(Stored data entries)
····················
/-! ### What `State.setCourse` leaves -/

theorem State.setCourse_frame (s : State) (k : SlotId) (x : ReadCourse) :
    (s.setCourse k x).hport = s.hport ∧ (s.setCourse k x).adm = s.adm
      ∧ (s.setCourse k x).tt.charges = s.tt.charges ∧ (s.setCourse k x).tt.tagMap = s.tt.tagMap
      ∧ (s.setCourse k x).tt.holding = s.tt.holding ∧ (s.setCourse k x).mb = s.mb ∧ (s.setCourse k x).fl = s.fl
      ∧ (s.setCourse k x).es = s.es ∧ (s.setCourse k x).mport = s.mport ∧ (s.setCourse k x).resp = s.resp
      ∧ (s.setCourse k x).meter = s.meter ∧ (s.setCourse k x).mgmt = s.mgmt
      ∧ (s.setCourse k x).pending = s.pending ∧ (s.setCourse k x).choices = s.choices := by
  unfold State.setCourse; (repeat' split) <;> simp
@[simp] theorem State.setCourse_hport (s : State) (k : SlotId) (x : ReadCourse) : (s.setCourse k x).hport = s.hport :=
    (s.setCourse_frame k x).1
@[simp] theorem State.setCourse_adm (s : State) (k : SlotId) (x : ReadCourse) : (s.setCourse k x).adm = s.adm :=
    (s.setCourse_frame k x).2.1
@[simp] theorem State.setCourse_tt_charges (s : State) (k : SlotId) (x : ReadCourse) : (s.setCourse k x).tt.charges = s.tt.charges :=
    (s.setCourse_frame k x).2.2.1
@[simp] theorem State.setCourse_tt_tagMap (s : State) (k : SlotId) (x : ReadCourse) : (s.setCourse k x).tt.tagMap = s.tt.tagMap :=
    (s.setCourse_frame k x).2.2.2.1
@[simp] theorem State.setCourse_tt_holding (s : State) (k : SlotId) (x : ReadCourse) : (s.setCourse k x).tt.holding = s.tt.holding :=
    (s.setCourse_frame k x).2.2.2.2.1
@[simp] theorem State.setCourse_mb (s : State) (k : SlotId) (x : ReadCourse) : (s.setCourse k x).mb = s.mb :=
    (s.setCourse_frame k x).2.2.2.2.2.1
@[simp] theorem State.setCourse_fl (s : State) (k : SlotId) (x : ReadCourse) : (s.setCourse k x).fl = s.fl :=
    (s.setCourse_frame k x).2.2.2.2.2.2.1
@[simp] theorem State.setCourse_es (s : State) (k : SlotId) (x : ReadCourse) : (s.setCourse k x).es = s.es :=
    (s.setCourse_frame k x).2.2.2.2.2.2.2.1
@[simp] theorem State.setCourse_mport (s : State) (k : SlotId) (x : ReadCourse) : (s.setCourse k x).mport = s.mport :=
    (s.setCourse_frame k x).2.2.2.2.2.2.2.2.1
@[simp] theorem State.setCourse_resp (s : State) (k : SlotId) (x : ReadCourse) : (s.setCourse k x).resp = s.resp :=
    (s.setCourse_frame k x).2.2.2.2.2.2.2.2.2.1
@[simp] theorem State.setCourse_meter (s : State) (k : SlotId) (x : ReadCourse) : (s.setCourse k x).meter = s.meter :=
    (s.setCourse_frame k x).2.2.2.2.2.2.2.2.2.2.1
@[simp] theorem State.setCourse_mgmt (s : State) (k : SlotId) (x : ReadCourse) : (s.setCourse k x).mgmt = s.mgmt :=
    (s.setCourse_frame k x).2.2.2.2.2.2.2.2.2.2.2.1
@[simp] theorem State.setCourse_pending (s : State) (k : SlotId) (x : ReadCourse) : (s.setCourse k x).pending = s.pending :=
    (s.setCourse_frame k x).2.2.2.2.2.2.2.2.2.2.2.2.1
@[simp] theorem State.setCourse_choices (s : State) (k : SlotId) (x : ReadCourse) : (s.setCourse k x).choices = s.choices :=
    (s.setCourse_frame k x).2.2.2.2.2.2.2.2.2.2.2.2.2
@[simp] theorem State.setCourse_buffer (s : State) (k : SlotId) (x : ReadCourse) (b : BufferId) :
    (s.setCourse k x).buffer b = s.buffer b := State.buffer_congr (s.setCourse_mb k x) b
@[simp] theorem State.setCourse_entry (s : State) (k : SlotId) (x : ReadCourse) (e : EntryId) :
    (s.setCourse k x).entry e = s.entry e := State.entry_congr (s.setCourse_es k x) e
@[simp] theorem State.setCourse_record (s : State) (k : SlotId) (x : ReadCourse) (src : Source) :
    (s.setCourse k x).record src = s.record src := State.record_congr (s.setCourse_resp k x) src
@[simp] theorem State.setCourse_latch (s : State) (k : SlotId) (x : ReadCourse) (src : Source) :
    (s.setCourse k x).latch src = s.latch src := State.latch_congr (s.setCourse_fl k x) src
@[simp] theorem State.setCourse_flushOrder (s : State) (k : SlotId) (x : ReadCourse) (src : Source) :
    (s.setCourse k x).flushOrder src = s.flushOrder src := State.flushOrder_congr (s.setCourse_fl k x) src
@[simp] theorem State.setCourse_holdingOf (s : State) (k : SlotId) (x : ReadCourse) (src : Source) :
    (s.setCourse k x).holdingOf src = s.holdingOf src := congrArg (tget · src) (s.setCourse_tt_holding k x)
@[simp] theorem State.setCourse_meterOf (s : State) (k : SlotId) (x : ReadCourse) (src : Source) :
    (s.setCourse k x).meterOf src = s.meterOf src := State.meterOf_congr (s.setCourse_meter k x) src
@[simp] theorem State.setCourse_counter (s : State) (k : SlotId) (x : ReadCourse) (c : Counter) :
    (s.setCourse k x).counter c = s.counter c := State.counter_congr (s.setCourse_mgmt k x) c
····················
Whenever a line above has the word "tagMap" in it, copy that line.

      ∧ (s.setCourse k x).tt.charges = s.tt.charges ∧ (s.setCourse k x).tt.tagMap = s.tt.tagMap
@[simp] theorem State.setCourse_tt_tagMap (s : State) (k : SlotId) (x : ReadCourse) : (s.setCourse k x).tt.tagMap = s.tt.tagMap :=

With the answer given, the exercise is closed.